The holy grail for every sports analytics community is a single player metric for value. The baseball SABR community has wins above replacement, basketball has plus-minus, and hockey has combinations of both. Football has... yards per play?
Defining Player Quality
"Quality" or value" on a football field is notoriously difficult to quantify, and even more difficult to assign to individual players. Topher Doll (@Topher_Doll) tracks the predictive accuracy of different metrics for the NFL, and one of the best efficiency metrics for predicting future games (and thus, a true sign of quality or skill) is Total Adjusted Yards per Play (TAY/P). One of the best things about TAY/P is its relative ease of calculation:
TAY/P = ([Yards] + 9*F[First Downs] + 11*[Touchdowns] - 45*[Interceptions]) ÷ [Total Plays]
Total Adjusted Yards per Play is meant for analyzing quarterback play, but it's doesn't require any conversion (other than removing interceptions) to apply to running backs and receivers. Analysis done at The GridFe and Football Perspective have determined that the "value" of first downs is worth the equivalent of nine yards, and the value of a touchdown is worth twenty yards (touchdowns are also counted at first downs in stat sheets, which is why the equation uses a coefficient of 11 for touchdowns).

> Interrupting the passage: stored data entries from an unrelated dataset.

-- ==== Sys2Proof/Machine/FabMsg.lean ====
section
/-! DEFINITION. Fabric messages (R411, R412, R421 to R431): mirrors, forwarded commands, queries, resyncs, keeper records
and inheritance, and the fabric opcodes. -/

namespace Sys2Proof.Machine

open Sys2Proof

/-! ## Receiving (R411, R412) -/

/-- A message whose tag verified reaches a device in service; a frame addressed to the device wakes it (R72). -/
def State.fabTake (s : State) (m : FabMsg) (go : State → State) : State :=
  if s.islandOn ∧ s.dev.phase = .service then s.fabAuth m fun s => go (s.arrive Reg.WAKE_SRC.FAB_FRAME) else s

def State.source? (s : State) (src : Nat) : Option SourceEntry := s.fab.sources.find? fun e => e.src == src

/-- A MSG_ID of a source is noted; what falls below the window of 1,024 is forgotten. -/
def State.noteSource (s : State) (src id : Nat) : State :=
  let e := (s.source? src).getD ⟨src, 0, [], []⟩
  let top := max e.highest id
  let low := fun (k : Nat) => decide (top ≤ k + 1024)
  let e := { e with highest := top, seen := (id :: e.seen).filter low, replies := e.replies.filter fun r => low r.1 }
  { s with fab := { s.fab with sources := putWhere (fun x => x.src == src) e s.fab.sources } }

/-- A request message: a duplicate gets the stored response, one below the window is discarded, a new source that finds
no entry gets `BUSY_RETRY`, and any other is executed. -/
def State.requestCore (s : State) (m : FabMsg) (respType : Nat) (go : State → State) : State :=
  match s.source? m.src with
  | none =>
    if 4096 ≤ s.fab.sources.length then s.fabReply m.src respType m.msgId .busy
    else go (s.noteSource m.src m.msgId)
  | some e =>
    if e.seen.contains m.msgId then
      match e.replies.find? fun r => r.1 == m.msgId with
      | some r => s.inject none r.2
      | none => s
    else if m.msgId + 1024 < e.highest then s
    else go (s.noteSource m.src m.msgId)

/-- A request message to this device. In the pause of an activation it waits unexecuted (R443): its source sends it again, and
the row that comes after the pause executes it (log entry 171). -/
def State.fabRequestIn (s : State) (m : FabMsg) (respType : Nat) (go : State → State) : State :=
  if s.cmd.paused then s else s.fabTake m fun s => s.requestCore m respType go

/-- A request that waits for a response leaves the list. -/
def State.dropOut (s : State) (id : Nat) : State :=
  { s with fab := { s.fab with outMsgs := s.fab.outMsgs.filter fun o => o.msgId != id } }

/-- The request a response answers. -/
def State.outFor (s : State) (m : FabMsg) (id : Nat) (types : List Nat) : Option OutMsg :=
  s.fab.outMsgs.find? fun o => o.msgId == id && o.dst == m.src && types.contains o.ftype

/-- SOURCE_ENTRY_EXPIRY. -/
def execSourceEntryExpiry (src : Nat) (s : State) : Host.Outcome State Fault Refusal :=
  s.done { s with fab := { s.fab with sources := s.fab.sources.filter fun e => e.src != src } }

/-! ## Members of mirror sets (R426 to R429) -/

/-- An acknowledgement of a write by a member, or its failure, is noted in the write's entry. -/
def State.noteMember (s : State) (nsid addr asn : Nat) (ok : Bool) : State :=
  let mine := fun (e : TagEntry) => e.msg.nsid == nsid && e.asn == asn && e.mirrors.contains addr
  let upd := fun (e : TagEntry) => { e with mirrors := e.mirrors.filter (fun a => a != addr), degraded := e.degraded || !ok }
  { s with cmd := { s.cmd with tags := updWhere mine upd s.cmd.tags } }

/-- A member becomes DEGRADED: no write waits for it any more, and what was sent to it is given up. -/
def State.loseMember (s : State) (nsid addr : Nat) : State :=
  let s := s.degradeMember nsid addr
  let mine := fun (e : TagEntry) => e.msg.nsid == nsid && e.mirrors.contains addr
  let upd := fun (e : TagEntry) => { e with mirrors := e.mirrors.filter (fun a => a != addr), degraded := true }
  let out := s.fab.outMsgs.filter fun o =>
    !(o.nsid == nsid && o.dst == addr && (o.ftype == 0x01 || o.ftype == 0x07) && o.tag.isNone)
  { s with cmd := { s.cmd with tags := updWhere mine upd s.cmd.tags }, fab := { s.fab with outMsgs := out } }

/-- A RESYNCING member of which nothing is outstanding is IN_SYNC. -/
def State.settleMember (s : State) (nsid addr : Nat) : State :=
  match s.member? nsid addr with
  | none => s
  | some m =>
    if m.state = .resyncing ∧ !(s.fab.outMsgs.any fun o => o.nsid == nsid && o.dst == addr && (o.ftype == 0x01 || o.ftype == 0x07)) then
      (s.setMember { m with state := .inSync }).raise Ev.FAB.MIRROR_IN_SYNC
    else s

/-- MIRROR_ACK: the request of that write leaves the list; a refusal makes the member DEGRADED. -/
def State.takeAckOf (s : State) (m : FabMsg) (nsid asn : Nat) (accepted : Bool) : State :=
  match s.fab.outMsgs.find? fun o => o.dst == m.src && o.nsid == nsid && o.asn == asn && o.tag.isNone &&
      [0x01, 0x07, 0x0A].contains o.ftype with
  | none => s
  | some o =>
    let s := s.dropOut o.msgId
    if s.fab.pulls.any fun x => x.1 == nsid then (if accepted then s else s.pullElsewhere nsid)
    else if accepted then (s.noteMember nsid m.src asn true).settleMember nsid m.src
    else s.loseMember nsid m.src

def execMirrorAck (m : FabMsg) (nsid asn : Nat) (accepted : Bool) (s : State) : Host.Outcome State Fault Refusal :=
  s.done (s.fabTake m fun s => s.takeAckOf m nsid asn accepted)

/-! ## Applying at a member (R427, R399, R400, R429) -/

/-- The effects of one write in order. -/
def applyEffects (nsid asn stamp session : Nat) : List MirrorEffect → State → Except Nat Unit × State
  | [], s => (.ok (), s)
  | x :: xs, s =>
    let r := match x.value with
      | some v => s.storeKey nsid x.key v asn stamp session true
      | none => s.removeKey nsid x.key stamp session
    match r with
    | (.error st, s) => (.error st, s)
    | (.ok _, s) => applyEffects nsid asn stamp session xs s

/-- A chunk whose SHA-256 is not its key, among effects (R397, R400). -/
def effectsBad (n : Ns) (xs : List MirrorEffect) : Bool :=
  xs.any fun x => match x.value with
    | some v => badDigest n x.key v
    | none => false

def State.applyKeys (s : State) (n : Ns) (mm : MirrorMeta) (xs : List MirrorEffect) : Except Nat Unit × State :=
  if n.kind = .distribution ∧ s.noHash then (.error stInternal, s)
  else if effectsBad n xs then (.error stDigest, s.count Reg.SEA.DIGEST_MISMATCH 1)
  else s.tryWrite { n with quota := 0 } true (applyEffects n.nsid mm.asn mm.stamp mm.session xs)

/-- A mirrored record follows its stream: sequence number, chain value and CMAC (R399). -/
def Ns.follows (n : Ns) (key stream : Bytes) (h : RecordHdr) (bytes : Bytes) : Bool :=
  let t := n.streamOr stream
  decide (h.seq = t.nextSeq) && decide (h.rlen = bytes.length) &&
    h.chain == chainNext t.headChain h.seq h.appendTime h.expiry h.void h.rclass bytes && h.cmac == receiptMac key h.seq h.chain

def State.applyRecord (s : State) (n : Ns) (stream : Bytes) (h : RecordHdr) (bytes : Bytes) : Except Nat Unit × State :=
  let bad := s.report Ev.SEA.MIRROR_DIVERGED stAuth
  match s.slotKey n.sealSlot with
  | none => (.error stSlotEmpty, bad)
  | some k =>
    if s.noHash then (.error stInternal, s)
    else if n.follows k stream h bytes then
      let w := s.tryWrite { n with quota := 0 } true fun s =>
        (s.hashed (bytes.length + 60)).storeRecord n.nsid stream h bytes 0
      match w with
      | (.error e, s) => (.error e, s)
      | (.ok _, s) =>
        if h.void then (.ok (), s)
        else
          match s.classify n.nsid stream with
          | (c, s) => (.ok (), s.runWatches n.nsid stream c.watch h.seq h.asn bytes)
    else (.error stAuth, bad)

/-- Purges of streams: applied once their records have expired here too (R400). -/
def State.takePurges (s : State) (n : Ns) (ps : List (Bytes × Nat)) : State :=
  let s := s.setNs { n with purges := n.purges ++ ps }
  ps.foldl (fun s p => s.applyPurge n.nsid p) s

/-- One mirrored write applied. -/
def State.applyMirror (s : State) (n : Ns) (mm : MirrorMeta) (b : MirrorBody) : Bool × State :=
  match b with
  | .keys xs => match s.applyKeys n mm xs with
    | (.ok _, s) => (true, s)
    | (.error _, s) => (false, s)
  | .record t h bytes => match s.applyRecord n t h bytes with
    | (.ok _, s) => (true, s)
    | (.error _, s) => (false, s)
  | .purge ps => (true, s.takePurges n ps)

/-- The acknowledgement, once the effect is durable under the MEDIA flag (R427). -/
def State.ackMirror (s : State) (src msgId : Nat) (mm : MirrorMeta) (ok : Bool) : State :=
  let s := if ok && (mm.media || !s.bufferedOk) then s.drain else s
  let ok := ok && (!(mm.media || !s.bufferedOk) || s.drained)
  s.fabReply src 0x02 msgId (.mirrorAck mm.nsid mm.asn ok)

/-- ASN of the write last applied to a mirror copy. -/
def State.appliedAsn (s : State) (nsid : Nat) : Nat :=
  match s.fab.applied.find? fun x => x.1 == nsid with
  | some x => x.2
  | none => 0

def State.setApplied (s : State) (nsid asn : Nat) : State :=
  { s with fab := { s.fab with applied := putWhere (fun x => x.1 == nsid) (nsid, asn) s.fab.applied } }

/-- Apply one write in its turn and answer it. -/
def State.mirrorTurn (s : State) (n : Ns) (src msgId : Nat) (mm : MirrorMeta) (b : MirrorBody) : State :=
  match s.applyMirror n mm b with
  | (true, s) => (s.setApplied n.nsid mm.asn).ackMirror src msgId mm true
  | (false, s) => s.ackMirror src msgId mm false

/-- Held writes whose turn has come, in PREV_ASN chain order. -/
def mirrorHeld (nsid : Nat) : Nat → State → State
  | 0, s => s
  | fuel + 1, s =>
    match s.fab.heldWrites.find? fun h => h.mm.nsid == nsid && h.mm.prevAsn == s.appliedAsn nsid, s.ns? nsid with
    | some h, some n =>
      let s := { s with fab := { s.fab with heldWrites := s.fab.heldWrites.filter fun x => x != h } }
      mirrorHeld nsid fuel (s.mirrorTurn n h.src h.msgId h.mm h.body)
    | _, _ => s

/-- MIRROR_WRITE at a member (R427). -/
def State.takeMirror (s : State) (m : FabMsg) (mm : MirrorMeta) (b : MirrorBody) : State :=
  match s.ns? mm.nsid with
  | none => s.ackMirror m.src m.msgId mm false
  | some n =>
    if n.copyOf ≠ some m.src then s.ackMirror m.src m.msgId mm false
    else if n.stamped then
      match s.applyMirror n mm b with
      | (ok, s) => s.ackMirror m.src m.msgId mm ok
    else if mm.asn ≤ s.appliedAsn n.nsid then s.ackMirror m.src m.msgId mm true
    else if mm.prevAsn = s.appliedAsn n.nsid then
      (fun (s : State) => mirrorHeld n.nsid s.fab.heldWrites.length s) (s.mirrorTurn n m.src m.msgId mm b)
    else { s with fab := { s.fab with heldWrites := s.fab.heldWrites ++ [⟨m.src, m.msgId, mm, b⟩] } }

def execMirrorWrite (m : FabMsg) (mm : MirrorMeta) (b : MirrorBody) (s : State) : Host.Outcome State Fault Refusal :=
  s.done (s.fabRequestIn m 0x02 fun s => s.takeMirror m mm b)

/-! ## Mirror copies (R426) -/

/-- A binding or origin of a namespace changed, durable at once. -/
def State.bindNs (s : State) (n : Ns) : State :=
  let as_ := fun (x : Ns) => if x.nsid = n.nsid then { x with mirrorSet := n.mirrorSet, copyOf := n.copyOf } else x
  s.journal ((s.setNs n).onBack fun b => { b with namespaces := b.namespaces.map as_ }) false

/-- MIRROR_COPY_CREATE: a member creates a copy, has it already, or refuses; a restored copy list keeps its NSID for the origin
that the record names (log entry 97). A namespace that the device pulls back becomes its own again (Table 17-11, step 5). -/
def State.createCopy (s : State) (m : FabMsg) (nsid : Nat) (d : Bytes) : Bool × State :=
  match s.ns? nsid with
  | some n => (n.copyOf == some m.src || s.fab.pulls.any fun x => x.1 == nsid, s)
  | none =>
    if nsid = 0 ∨ 4096 ≤ nsid ∨ !descriptorOk d ∨ (s.createFails d).isSome then (false, s)
    else
      let n := nsOf nsid (s.peekAsn nsid) d (some m.src)
      match s.fab.pulls.find? fun x => x.1 == nsid with
      | some x => (true, (s.addNs { n with copyOf := none, mirrorSet := some x.2.1 }).sendKeepers)
      | none =>
        if s.fab.copies.any fun x => x.1 == nsid && x.2 != m.src then (false, s)
        else
          let s := { s with fab := { s.fab with copies := s.fab.copies.filter fun x => x.1 != nsid } }
          (true, ((s.addNs n).setApplied nsid 0).sendKeepers)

One problem with using TAY/P to analyze players in the NCAA is that first downs aren't tracked for individual players, only for teams. To work around this issue, I made the assumption that a players rate of first downs is proportional to their share of a teams' total plays and yards. To help explain this, here's an example:
The University of Okoboji has 40 non-touchdown rushing first downs on the season. As a team, Okoboji has rushed for 2,000 yards on 400 attempts. The leading rusher for Okoboji had 1,200 yards on 200 attempts, so he had 60% of the team's yards, and 50% of the team's attempts. The average of his ratio of plays and yards is 55%, so he earned 0.55 x 40 = 22 non-touchdown first downs. Add in his individual touchdowns, and we should have a reasonable estimate for his total number of first downs, and can calculate his TAY/P.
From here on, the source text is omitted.